#### TASK STATEMENT
Verbatim, and with nothing else, reproduce the data below from its first line through the line containing "open Sys2Proof.Machine".
DATASET section start
-- ==== Sys2Proof/Tests/Slice0.lean ====
section
/-! SUPPORT. The model's own tests. Every expected value is taken from spec/95_test_vectors.md (its id is named) or from
the rule that is named. -/

namespace Sys2Proof.Tests

open Sys2Proof.Machine

/-! ### Ill-formed terms -/

theorem test_wellFormed_wrdisp_256 : (AsmLine.wrdisp 256).wellFormed = false := by decide

theorem test_wellFormed_samp_2 : (AsmLine.samp 2).wellFormed = false := by decide

theorem test_wellFormed_word_wide : (AsmLine.word 65536).wellFormed = false := by decide

theorem test_wellFormed_sampl_2 : (AsmLine.sampl 2).wellFormed = false := by decide

theorem test_wellFormed_rep_0 : (AsmLine.rep 0 .mux).wellFormed = false := by decide

theorem test_wellFormed_rep_inner : (AsmLine.rep 2 (.wrdisp 999)).wellFormed = false := by decide

/-! ### Decoding (V-ENC-1 to V-ENC-20; the words bit by bit from 30_encoding.md R72) -/

theorem test_decode_wrdisp : decodeEvent 0b0001_0000_0010_1111 = .event (.wrdisp 47) := by decide

theorem test_decode_muxtick : decodeEvent 0b0010_0000_0000_0000 = .event .muxtick := by decide

theorem test_decode_samptick_low : decodeEvent 0b0011_0000_0000_0000 = .event (.samptick false) := by decide

theorem test_decode_samptick_high : decodeEvent 0b0011_0000_0000_0001 = .event (.samptick true) := by decide

theorem test_decode_txack : decodeEvent 0b0100_0000_0000_0000 = .event .txack := by decide

theorem test_decode_rdent : decodeEvent 0b0101_0000_0000_0000 = .event .rdent := by decide

theorem test_decode_reset : decodeEvent 0b1111_0000_0000_0000 = .event .reset := by decide

theorem test_decode_reserved_op : decodeEvent 0x0000 = .invalid .reservedOp ∧ decodeEvent 0xE123 = .invalid .reservedOp ∧
    decodeEvent 0x0100 = .invalid .reservedOp := by decide

theorem test_decode_rsv : decodeEvent 0x2100 = .invalid .rsvNonzero ∧ decodeEvent 0x1F2F = .invalid .rsvNonzero ∧
    decodeEvent 0x4100 = .invalid .rsvNonzero := by decide

theorem test_decode_data : decodeEvent 0x3002 = .invalid .dataNonzero ∧ decodeEvent 0x2001 = .invalid .dataNonzero ∧
    decodeEvent 0x5080 = .invalid .dataNonzero ∧ decodeEvent 0xF001 = .invalid .dataNonzero := by decide

theorem test_decodeTableWord : decodeTableWord 16 0x102F = some (.wrdisp 47) ∧ decodeTableWord 16 0x6000 = none := by
  decide

/-! ### Helpers: the parameters of the vectors (section 0) and one step on a state -/

/-- REF_SEG_TABLE, SEG_POLARITY = 0, IR_ACTIVE_LOW = true, ENTROPY_WIDTH = 16, with N_SAMPLES and TOL given. -/
def vectorCfg (n tol : Nat) : Params where
  nSamples := n
  tol := tol
  segTable := Config.refSegTable
  segPolarity := false
  irActiveLow := true
  entropyWidth := 16

/-- The reset state of that build. -/
def vectorReset (n tol : Nat) : State := { State.reset with cfg := vectorCfg n tol }

/-- What a check says of the next state an event leads to; false for a fault or a refusal. -/
def after (o : Host.Outcome State Fault Refusal) (check : State → Bool) : Bool :=
  match o with
  | .next t => check t
  | .fault _ => false
  | .refused _ => false

/-! ### The encoder (V-SEG, V-DIG) -/

theorem test_segEncode : segEncode (vectorCfg 512 3) (.num 4) = 0x66 ∧ segEncode (vectorCfg 512 3) (.num 10) = 0x00 ∧
    segEncode (vectorCfg 512 3) .blank = 0x00 := by decide

theorem test_digitOf : digitOf 47 .left = .num 4 ∧ digitOf 5 .left = .num 0 ∧ digitOf 99 .right = .num 9 ∧
    digitOf 100 .right = .blank := by decide

/-! ### The display events -/

/-- V-WR-1. -/
theorem test_wrdisp : after (exec (.wrdisp 47) (vectorReset 512 3))
    (fun t => t.dispval == 0x2F && t.trace == [] && t.patL == 0) = true := by decide

/-- V-MUX-1, with the first nine items of its table. -/
theorem test_muxtick_left : after (exec .muxtick { vectorReset 512 3 with dispval := 47 })
    (fun t => t.pos == .left && t.patL == 0x66 && t.patR == 0x00 && t.selL && !t.selR && !t.sdata && !t.sclk &&
      !t.latch && t.entropy == 1 && t.trace.length == 28 && t.trace.take 9 == [.pin .selR false, .pin .selL true,
        .pin .sdata false, .pin .sclk true, .pin .sclk false, .pin .sdata true, .pin .sclk true, .pin .sclk false,
        .pin .sdata true]) = true := by decide

/-- V-MUX-4 with the wrap of V-MUX-6: SEG_POLARITY = 1 inverts the wire bits, not the pattern. -/
theorem test_muxtick_polarity : after (exec .muxtick { vectorReset 512 3 with
      dispval := 47, entropy := 0xFFFF, cfg := { vectorCfg 512 3 with segPolarity := true } })
    (fun t => t.patL == 0x66 && t.sdata && t.entropy == 0 &&
      (t.trace.filterMap fun x => match x with | .pin .sdata v => some v | _ => none) ==
        [true, false, false, true, true, false, false, true]) = true := by decide

/-- V-RD-2, the last event. -/
theorem test_rdent : after (exec .rdent { vectorReset 512 3 with entropy := 3 })
    (fun t => t.trace == [.rd 3] && t.entropy == 3) = true := by decide

/-! ### The sampler events -/

/-- V-SMP-2: the arming sample is stored. -/
theorem test_samptick_arms : after (exec (.samptick false) (vectorReset 16 3))
    (fun t => t.irmon && t.armed && t.idx == 1 && t.buf.read 0 == some true && t.trace == [.pin .irmon true]) = true := by
  decide

/-- V-SMP-6: with N_SAMPLES = 1 the arming tick fills the buffer and decodes at once. -/
theorem test_samptick_fills : after (exec (.samptick false) (vectorReset 1 3))
    (fun t => t.sphase == .report && t.idx == 1 && t.acc == some 0 && t.txk == 0) = true := by decide

/-- V-DEC-7. -/
theorem test_decode_tolerance : decodeSamples 3 [true, true, true, true, true, true, false, true, false, true, true, true,
    true, true, false, true] = 5 := by decide

/-- V-DEC-3 and V-DEC-4: a tie is 0 for TOL = 0, one more is 1. -/
theorem test_decode_tie : decodeSamples 0 [true, true, false, false, true] = 0 ∧
    decodeSamples 0 [true, true, true, false, false, true] = 1 := by decide

/-- V-TX-1, the first byte. -/
theorem test_txack_first : after (exec .txack { vectorReset 4 0 with
      sphase := .report, idx := 4, armed := true, acc := some 0x123456789A })
    (fun t => t.trace == [.tx 0x9A] && t.txk == 1 && t.sphase == .report) = true := by decide

/-- V-TX-1, the fifth byte. -/
theorem test_txack_last : after (exec .txack { vectorReset 4 0 with
      sphase := .report, idx := 4, armed := true, acc := some 0x123456789A, txk := 4 })
    (fun t => t.trace == [.tx 0x12] && t.txk == 0 && t.sphase == .capture && t.idx == 0 && !t.armed &&
      t.acc == none) = true := by decide

/-! ### Reset and refusal -/

/-- V-RST-1 on a state in REPORT. -/
theorem test_reset : after (exec .reset { vectorReset 4 0 with
      dispval := 9, sphase := .report, idx := 4, armed := true, acc := some 7, txk := 2, trace := [.tx 0] })
    (fun t => t == { vectorReset 4 0 with trace := [.tx 0, .rst] }) = true := by decide

/-- V-TX-2, and V-REF-1: after the refusal a RESET changes nothing. -/
theorem test_refused : after (exec .txack (vectorReset 4 0)) (fun t => t == { vectorReset 4 0 with
      refused := some .txackIdle } && after (exec .reset t) (fun u => u == t)) = true := by decide

/-- V-REF-1: a reserved word. -/
theorem test_step_reserved : after (step ((vectorReset 4 0).withFetchWord 16 0x0000))
    (fun t => t == { vectorReset 4 0 with refused := some .reservedOp }) = true := by decide

/-- The first step after reset runs the word that was placed, on the hardware as built. -/
theorem test_step_first : after (step (State.reset.withFetchWord 16 0x2000))
    (fun t => t.pos == .left && t.entropy == 1 && t.events == []) = true := by decide

/-! ### The assembler -/

theorem test_assemble : assembleText true ['w', 'r', 'd', 'i', 's', 'p', ' ', '0', 'x', 'F', 'f', ' ', ';', 'x'] =
    some [0x10FF#16] := by decide

/-- R79: with IR_ACTIVE_LOW = true, `sampl 1` is 0x3000. -/
theorem test_assemble_rep : assembleText true ['r', 'e', 'p', ' ', '2', ' ', 's', 'a', 'm', 'p', 'l', ' ', '1'] =
    some [0x3000#16, 0x3000#16] := by decide

theorem test_disassemble_reserved : disassemble 0x2101 = ['.', 'w', 'o', 'r', 'd', ' ', '0', 'x', '2', '1', '0', '1', ' ',
    ';', ' ', 'i', 'n', 'v', 'a', 'l', 'i', 'd', ' ', 'R', 'S', 'V', '_', 'N', 'O', 'N', 'Z', 'E', 'R', 'O'] := by decide

/-! ### Witnesses: states and operands that meet the hypotheses of the statements -/

/-- An armed capture with one sample stored, of `n`. -/
def armedState (n : Nat) : State :=
  { vectorReset n 0 with armed := true, idx := 1, buf := [(0, true)], irmon := true, trace := [.pin .irmon true] }

/-- A report of the buffer 11, with `k` bytes taken. -/
def reportState (k : Fin 5) : State :=
  { vectorReset 2 0 with
    armed := true, idx := 2, buf := [(0, true), (1, true)], irmon := true, sphase := .report, acc := some 0, txk := k
    trace := [.pin .irmon true, .pin .irmon true] }

/-- A refused state. -/
def refusedState : State := { vectorReset 2 0 with refused := some .reservedOp }

theorem exists_next {o : Host.Outcome State Fault Refusal} (h : after o (fun _ => true) = true) : ∃ t, o = .next t := by
  cases o with
  | next t => exact ⟨t, rfl⟩
  | fault r => cases h
  | refused r => cases h

theorem blank_patterns (c : Params) (pos : Pos) : ∃ v, (0x00 : Byte) = segPattern c v pos := by
  refine ⟨0xFF, ?_⟩
  cases pos <;> simp [segPattern, digitOf, segEncode]

theorem inv_vectorReset : (vectorReset 2 0).Inv where
  params := by decide
  display := ⟨by decide, rfl, rfl, .inl ⟨rfl, rfl, rfl⟩, fun pos => by cases pos <;> exact blank_patterns _ _⟩
  sampler := ⟨by decide, by decide, by decide, by decide, by decide, fun _ => ⟨by decide, rfl, rfl⟩, fun h => nomatch h⟩

theorem inv_armedState : (armedState 2).Inv where
  params := by decide
  display := ⟨by decide, rfl, rfl, .inl ⟨rfl, rfl, rfl⟩, fun pos => by cases pos <;> exact blank_patterns _ _⟩
  sampler := ⟨by decide, by decide, by decide, by decide, by decide, fun _ => ⟨by decide, rfl, rfl⟩, fun h => nomatch h⟩

theorem inv_reportState : (reportState 4).Inv where
  params := by decide
  display := ⟨by decide, rfl, rfl, .inl ⟨rfl, rfl, rfl⟩, fun pos => by cases pos <;> exact blank_patterns _ _⟩
  sampler := ⟨by decide, by decide, by decide, by decide, by decide, (fun h => nomatch h), fun _ => ⟨rfl, _, rfl, rfl⟩⟩

theorem witness_DecodeAndEncodeAgree : (Instr.wrdisp 255).wellFormed = true ∧ (Instr.samptick true).wellFormed = true ∧
    decodeEvent 0x10FF = .event (.wrdisp 255) ∧ decodeEvent 0xF000 = .event .reset := by decide

theorem witness_PseudoInstructionsExpand : (0 : Nat) ≤ 1 ∧ (1 : Nat) ≤ 1 := by decide

theorem witness_AssemblerAgreesWithEncoder : (255 : Nat) ≤ 255 ∧ (0 : Nat) ≤ 255 ∧ (1 : Nat) ≤ 1 := by decide

theorem witness_StepRunsTheDecodedEvent :
    ((vectorReset 2 0).deliver [0x2000]).events = 0x2000#16 :: [] ∧ ((vectorReset 2 0).deliver [0x2000]).refused = none ∧
      decodeEvent 0x2000 = .event .muxtick ∧ 0xF000 < 65536 ∧ decodeEvent (BitVec.ofNat 16 0xF000) = .event .reset ∧
      (vectorReset 2 0).events = [] := by decide

/-- The reserved word in a live state, and a legal one in a refused state. -/
theorem witness_StepRunsTheDecodedEvent_refusal :
    ((vectorReset 2 0).deliver [0x0000, 0x2000]).events = 0x0000#16 :: [0x2000#16] ∧
      ((vectorReset 2 0).deliver [0x0000, 0x2000]).refused = none ∧ decodeEvent 0x0000 = .invalid .reservedOp ∧
      (refusedState.deliver [0xF000]).events = 0xF000#16 :: [] ∧ (refusedState.deliver [0xF000]).refused ≠ none ∧
      0xFFFF < 65536 ∧ decodeEvent (BitVec.ofNat 16 0xFFFF) = .invalid .rsvNonzero := by decide

/-- The zero word is refused and not dropped (30_encoding.md R75), and the event after it has no effect (60_exceptions.md
R203). -/
theorem test_step_refuses_zero_word :
    core.run 2 ((vectorReset 2 0).deliver [0x0000, 0x102F]) = .next refusedState := rfl

theorem witness_RefusalMarksAndFreezes :
    (vectorReset 2 0).refused = none ∧ (vectorReset 2 0).sphase = .capture ∧ decodeEvent 0xE000 = .invalid .reservedOp ∧
      decodeEvent 0x1F00 = .invalid .rsvNonzero ∧ decodeEvent 0x3002 = .invalid .dataNonzero ∧
      refusedState.refused ≠ none := by decide

theorem witness_RefusalMarksAndFreezes_only : ∃ t, exec .txack (vectorReset 2 0) = .next t ∧ t.refused ≠ none :=
  ⟨_, rfl, by decide⟩

/-- Each event answers a next state somewhere, from a live state: the hypothesis of the frame statements. -/
theorem witness_next : (∃ t, exec (.wrdisp 47) (vectorReset 2 0) = .next t) ∧ (∃ t, exec .muxtick (vectorReset 2 0) = .next t) ∧
    (∃ t, exec (.samptick false) (vectorReset 2 0) = .next t) ∧ (∃ t, exec .txack (reportState 0) = .next t) ∧
    (∃ t, exec .rdent (vectorReset 2 0) = .next t) ∧ (∃ t, exec .reset (vectorReset 2 0) = .next t) :=
  ⟨⟨_, rfl⟩, ⟨_, rfl⟩, ⟨_, rfl⟩, ⟨_, rfl⟩, ⟨_, rfl⟩, ⟨_, rfl⟩⟩

theorem witness_EventsKeepParameters : ∃ t, exec .muxtick (vectorReset 2 0) = .next t := ⟨_, rfl⟩

theorem witness_TraceGrowsByTheEventsItems :
    (vectorReset 2 0).refused = none ∧ (reportState 0).refused = none ∧
      (∃ t, exec (.samptick true) (reportState 0) = .next t) ∧ ∃ t, exec (.samptick true) (vectorReset 2 0) = .next t :=
  ⟨rfl, rfl, ⟨_, rfl⟩, ⟨_, rfl⟩⟩

/-- The one hypothesis of the display statements: a live state, in either position and phase. -/
theorem witness_live : (vectorReset 2 0).refused = none ∧ (vectorReset 2 0).pos = .right ∧
    ({ vectorReset 2 0 with pos := .left } : State).refused = none ∧ (reportState 4).refused = none := by decide

theorem witness_WrdispSetsDispvalOnly : (vectorReset 2 0).refused = none := rfl

theorem witness_MuxtickServicesTheOtherDigit : (vectorReset 2 0).refused = none ∧ (vectorReset 2 0).pos = .right ∧
    ({ vectorReset 2 0 with pos := .left } : State).refused = none := by decide

theorem witness_MuxtickItemsByNumber : (vectorReset 2 0).refused = none ∧ (0 : Nat) < 8 ∧ (7 : Nat) < 8 := by decide

theorem witness_MuxtickNeverBlocks : (reportState 0).refused = none := rfl

theorem witness_OneSelectLinePerTick : (vectorReset 2 0).refused = none ∧ (∃ t, exec .muxtick (vectorReset 2 0) = .next t) ∧
    (∃ t, exec .rdent (vectorReset 2 0) = .next t) ∧ ∃ t, exec .reset (vectorReset 2 0) = .next t :=
  ⟨rfl, ⟨_, rfl⟩, ⟨_, rfl⟩, ⟨_, rfl⟩⟩

theorem witness_EntropyCountsTicksOnly : ∃ t, exec .muxtick { vectorReset 2 0 with entropy := 0xFFFF } = .next t ∧
    t.entropy = 0 := ⟨_, rfl, by decide⟩

theorem witness_RdentOnlyReportsEntropy : (vectorReset 2 0).refused = none := rfl

theorem witness_HostAccessesAreIdempotent : (vectorReset 2 0).refused = none := rfl

theorem witness_EncoderIsTotal : (0 : Nat) < 10 ∧ (9 : Nat) < 10 ∧ 10 ≤ (10 : Nat) := by decide

theorem witness_DisplayValueSplitsIntoDigits : (0 : Byte).toNat ≤ 99 ∧ (99 : Byte).toNat ≤ 99 ∧ 100 ≤ (100 : Byte).toNat ∧
    100 ≤ (255 : Byte).toNat := by decide

/-- REF_SEG_TABLE is a legal SEG_TABLE (40_segment_encoder.md R106), and two values agree on both patterns when equal. -/
theorem witness_PatternsTellValuesApart : (vectorCfg 2 0).segTableLegal ∧ (99 : Byte).toNat ≤ 99 ∧
    segPattern (vectorCfg 2 0) 99 .left = segPattern (vectorCfg 2 0) 99 .left := by decide

theorem witness_PatternRegistersShowDispval : (vectorReset 2 0).refused = none ∧
    (∃ t, exec .muxtick (vectorReset 2 0) = .next t) ∧ (∃ t, exec (.wrdisp 5) (vectorReset 2 0) = .next t) ∧
      ∃ t, exec .reset (vectorReset 2 0) = .next t := ⟨rfl, ⟨_, rfl⟩, ⟨_, rfl⟩, ⟨_, rfl⟩⟩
DATASET section end
#### ANSWER TO THE PROBLEM
-- ==== Sys2Proof/Tests/Slice0.lean ====
section
/-! SUPPORT. The model's own tests. Every expected value is taken from spec/95_test_vectors.md (its id is named) or from
the rule that is named. -/

namespace Sys2Proof.Tests

open Sys2Proof.Machine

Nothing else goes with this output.